At times I was almost stunned by Arthur Miller’s pen, his gift for inking his imagination and making fiction so believable. The American playwright wrote Death of a Salesman in 1949, a story, it would seem to me, of/for today as much as it was then.

Daniel Mullen, a faraway friend in the state of Virginia, recommended I read it some weeks ago. I told him later, after devouring Act 1, I was caught off guard by how it resonated with me, how it played me like an instrument, the simplicity of the story, the depth of the characters (even if I didn’t realize it at first), the tumultuous family dynamics.

A tragedy to be sure, Death of a Salesman captures the absurdity, the insistence, of the American Dream, the zealous and hazardous optimism of mid-twentieth-century middle class.

After working his ass off his entire life for the same company, Willy Loman, a salesman and delusionally optimistic, now late in age and strapped for cash ironically, finds himself estranged from what actually matters at the end of the day: family and himself. Arguably, at the worse possible time Willy dies.

Biff, the eldest of Willy’s two sons, who had anything but a straightforward, healthy relationship with his father, in graveside honesty, wraps up, “He had the wrong dreams. All, all, wrong.” The younger son, Happy, passionately retorts, “Don’t say that!”

Biff responds, “He never knew who he was.”

In one line, one puff, Willy’s life is rendered vanity.
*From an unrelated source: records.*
/-! ### Axolotl store (15_axolotl_store.md) -/

/-- The Axolotl store (from R379, R380, R382, R387 to R389, R392): a store of a record goes to the half that does not hold its newest valid copy, with
the next sequence number, and leaves the other half; one that fails twice sets STORE_ERR, keeps the record dirty and reports an error. A power-failure
trip enters POWERFAIL and, armed, starts the autostore, whose end sets AUTOSTORE and closes the session; a collapse of the hold-up supply ends it with
the session open. Arming follows ARM and VHOLD_OK; a write of AXL_CTL takes effect once its store is confirmed, and disarming is refused under
signing-required mode; a preset captured holds the present routes; a margin read counts the weak copies and stores their records again. Clauses on
points the specification leaves open follow the model's own reading (log entries 20, 104, 177). That an event whose condition does not hold changes
nothing is the model's choice (log entry 146). Each of these commands is shown to complete, under conditions on the state and its operands alone:
recordStore, powerFailTrip, autostoreEnd, vholdCollapse, pfailClear, vholdOkSet, vholdOkClear, axlCtlWrite, presetCapture, marginRead. -/
def Obligations.AxolotlStore : Prop :=
  (∀ (s : State) (k : Nat) (a b : Bool), ((80 < k ∨ s.flag R.AXL_STAT F.AXL_STAT_SRAM_VALID = false ∨ s.lifecycle = 4) → exec (.recordStore k a b) s = .next s) ∧
    (k ≤ 80 → s.flag R.AXL_STAT F.AXL_STAT_SRAM_VALID = true → s.lifecycle ≠ 4 → ∀ h q, (h, q) = (match s.newestCopy k with | some (h, q) => (1 - h, (q + 1) % 2 ^ 32) | none => (0, 1)) →
      ((a = true ∨ b = true) → ∃ u, exec (.recordStore k a b) s = .next u ∧ u.copyAt k h (wearPos k q) = some ⟨q, true, s.recBody k⟩ ∧ u.isDirty k = false ∧
        (∀ j i p, (2 * j + i) * 16 + p ≠ (2 * k + h) * 16 + wearPos k q → u.copyAt j i p = s.copyAt j i p) ∧ (u.rd R.AXL_STORE_CNT).toNat = min 0xFFFFFFFF ((s.rd R.AXL_STORE_CNT).toNat + 1)) ∧
      (a = false → b = false → ∃ w : State, exec (.recordStore k a b) s = .next (w.reportError (0xC0000 + k) 0x0B) ∧ w.copyAt k h (wearPos k q) = some ⟨q, false, s.recBody k⟩ ∧
        w.get R.AXL_HIST F.AXL_HIST_STORE_ERR = 1 ∧ w.isDirty k = true ∧ ∀ j i p, (2 * j + i) * 16 + p ≠ (2 * k + h) * 16 + wearPos k q → w.copyAt j i p = s.copyAt j i p))) ∧
  (∀ (s : State) (t : Nat), (s.flag R.AXL_STAT F.AXL_STAT_PFAIL = true → exec (.powerFailTrip t) s = .next s) ∧ (s.flag R.AXL_STAT F.AXL_STAT_PFAIL = false →
    ∃ u, exec (.powerFailTrip t) s = .next u ∧ u.flag R.AXL_STAT F.AXL_STAT_PFAIL = true ∧ u.vState = 5 ∧
      (s.armed = true → s.flag R.AXL_STAT F.AXL_STAT_SRAM_VALID = true → u.axl.running = true ∧ u.get R.AXL_STAT F.AXL_STAT_STATE = 2 ∧ u.sec.sramHead = s.sec.head) ∧
      ((s.armed = false ∨ s.flag R.AXL_STAT F.AXL_STAT_SRAM_VALID = false) → u.axl = s.axl))) ∧
  (∀ (s : State) (fail : List Nat) (us k : Nat), (s.axl.running = false → exec (.autostoreEnd fail us) s = .next s ∧ exec (.vholdCollapse k) s = .next s) ∧
    (s.axl.running = true → (∃ w : State, exec (.autostoreEnd fail us) s = .next w.autoOver ∧ w.get R.AXL_HIST F.AXL_HIST_AUTOSTORE = 1) ∧
      (s.axl.deferred = none → ∃ u, exec (.autostoreEnd [] us) s = .next u ∧ u.axl.running = false ∧ u.axl.session = false ∧ u.axl.autoUs = min 65535 us ∧
        u.get R.AXL_HIST F.AXL_HIST_AUTOSTORE = 1 ∧ u.get R.AXL_STAT F.AXL_STAT_STATE = 0) ∧
      (s.axl.deferred = none → ∃ u, exec (.vholdCollapse k) s = .next u ∧ u.axl.running = false ∧ u.axl.session = s.axl.session ∧ u.get R.AXL_STAT F.AXL_STAT_STATE = 0))) ∧
  (∀ (w : State) (m : Nat), w.axl.deferred = some m → ∃ x : State, w.autoOver = x.coldSource m ∧ x.axl.running = false ∧ x.axl.deferred = none) ∧
  (∀ s : State, (s.flag R.AXL_STAT F.AXL_STAT_PFAIL = false → exec .pfailClear s = .next s) ∧ (s.flag R.AXL_STAT F.AXL_STAT_PFAIL = true → ∃ u, exec .pfailClear s = .next u ∧
    u.flag R.AXL_STAT F.AXL_STAT_PFAIL = false ∧ u.vdd = s.vdd ∧ u.vState = (if s.vState = 5 then (if s.lifecycle = 4 then 6 else if s.adaptive && s.hsf.raising.isSome then 3 else 0) else s.vState) ∧
    s.onlyRegs u [R.AXL_STAT, R.HSF_VSTAT])) ∧
  (∀ s : State, (∃ u, exec .vholdOkSet s = .next u ∧ u.flag R.AXL_STAT F.AXL_STAT_VHOLD_OK = true ∧ s.onlyRegs u [R.AXL_STAT, R.GLB_MODE_HIST] ∧
      (s.armed = false → s.flag R.AXL_CTL F.AXL_CTL_ARM = true → s.lifecycle ≠ 4 → u.armed = true ∧ u.get R.GLB_MODE_HIST F.GLB_MODE_HIST_AUTOSTORE_CHG = 1)) ∧
    (s.flag R.AXL_STAT F.AXL_STAT_VHOLD_OK = false → exec .vholdOkClear s = .next s) ∧
    (s.flag R.AXL_STAT F.AXL_STAT_VHOLD_OK = true → ∃ u, exec .vholdOkClear s = .next u ∧ u.flag R.AXL_STAT F.AXL_STAT_VHOLD_OK = false ∧ u.armed = false ∧
      (s.flag R.AXL_CTL F.AXL_CTL_ARM = true → s.lifecycle ≠ 4 → u.get R.AXL_HIST F.AXL_HIST_DISARMED = 1 ∧ u.get R.GLB_MODE_HIST F.GLB_MODE_HIST_AUTOSTORE_CHG = 1))) ∧
  (∀ (s : State) (v : Nat), s.upFor R.AXL_CTL → (∃ u, exec (.axlCtlWrite v true) s = .next u ∧ u.get R.AXL_CTL F.AXL_CTL_RESTORE = v / 32 % 8 ∧ u.get R.AXL_CTL F.AXL_CTL_MARGIN_EN = v / 8 % 2 ∧
      ((v % 2 = 1 ∨ s.flag R.AXL_CTL F.AXL_CTL_ARM = false ∨ s.signReq = false) → u.get R.AXL_CTL F.AXL_CTL_ARM = v % 2) ∧
      (v % 2 = 0 → s.flag R.AXL_CTL F.AXL_CTL_ARM = true → s.signReq = true → u.get R.AXL_CTL F.AXL_CTL_ARM = 1)) ∧
    (∃ u, exec (.axlCtlWrite v false) s = .next u ∧ u.get R.AXL_CTL F.AXL_CTL_RESTORE = s.get R.AXL_CTL F.AXL_CTL_RESTORE ∧ u.get R.AXL_CTL F.AXL_CTL_ARM = s.get R.AXL_CTL F.AXL_CTL_ARM)) ∧
  (∀ (s : State) (v : Nat) (ok : Bool), s.upFor R.AXL_PRESET → (v / 2 ^ 31 % 2 = 0 → exec (.presetCapture v ok) s = .next s) ∧
    (v / 2 ^ 31 % 2 = 1 → ok = true → ∃ u, exec (.presetCapture v ok) s = .next u ∧ tabGet [] u.axl.presets (v % 4) = s.saveRoutes ∧ u.get R.AXL_HIST F.AXL_HIST_CAPTURED = 1 ∧
      ∀ p, p ≠ v % 4 → tabGet [] u.axl.presets p = tabGet [] s.axl.presets p) ∧
    (v / 2 ^ 31 % 2 = 1 → ok = false → ∃ u, exec (.presetCapture v ok) s = .next u ∧ u.axl.presets = s.axl.presets)) ∧
  (∀ (s : State) (weak l : List (Nat × Bool)), ((s.flag R.AXL_CTL F.AXL_CTL_MARGIN_EN = false ∨ s.isReady = false ∨ s.axl.running = true ∨ s.lifecycle = 4) → exec (.marginRead weak) s = .next s) ∧
    (s.flag R.AXL_CTL F.AXL_CTL_MARGIN_EN = true → s.isReady = true → s.axl.running = false → s.lifecycle ≠ 4 →
      l = weak.eraseDups.filter (fun w => (s.copy? w.1 (if w.2 then 1 else 0)).isSome) → ∃ u, exec (.marginRead weak) s = .next u ∧
      (u.rd R.AXL_WEAK_CNT).toNat = min 0xFFFFFFFF ((s.rd R.AXL_WEAK_CNT).toNat + l.length) ∧
      (∀ k ≤ 80, (u.flag (R.AXL_REC_STAT k) F.AXL_REC_STAT_WEAK = true ↔ ∃ w ∈ l, w.1 = k)) ∧ ((∃ w ∈ l, w.1 ≤ 80) → u.get R.AXL_HIST F.AXL_HIST_WEAK_FIXED = 1)))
Not just a bitter, insensitive conclusion from a critical son, I imagine this was the source of Biff’s inspiration - a man, according to Willy who had been perpetually caught in "finding himself" - to move beyond his father’s petty dream, a dream that rose out of a false-self, an exaggerated, untrue version of who he was. A distorted self, a distorted dream.

I finished Miller’s Pulitzer Prize-winning drama in two sittings. I recommend you do the same.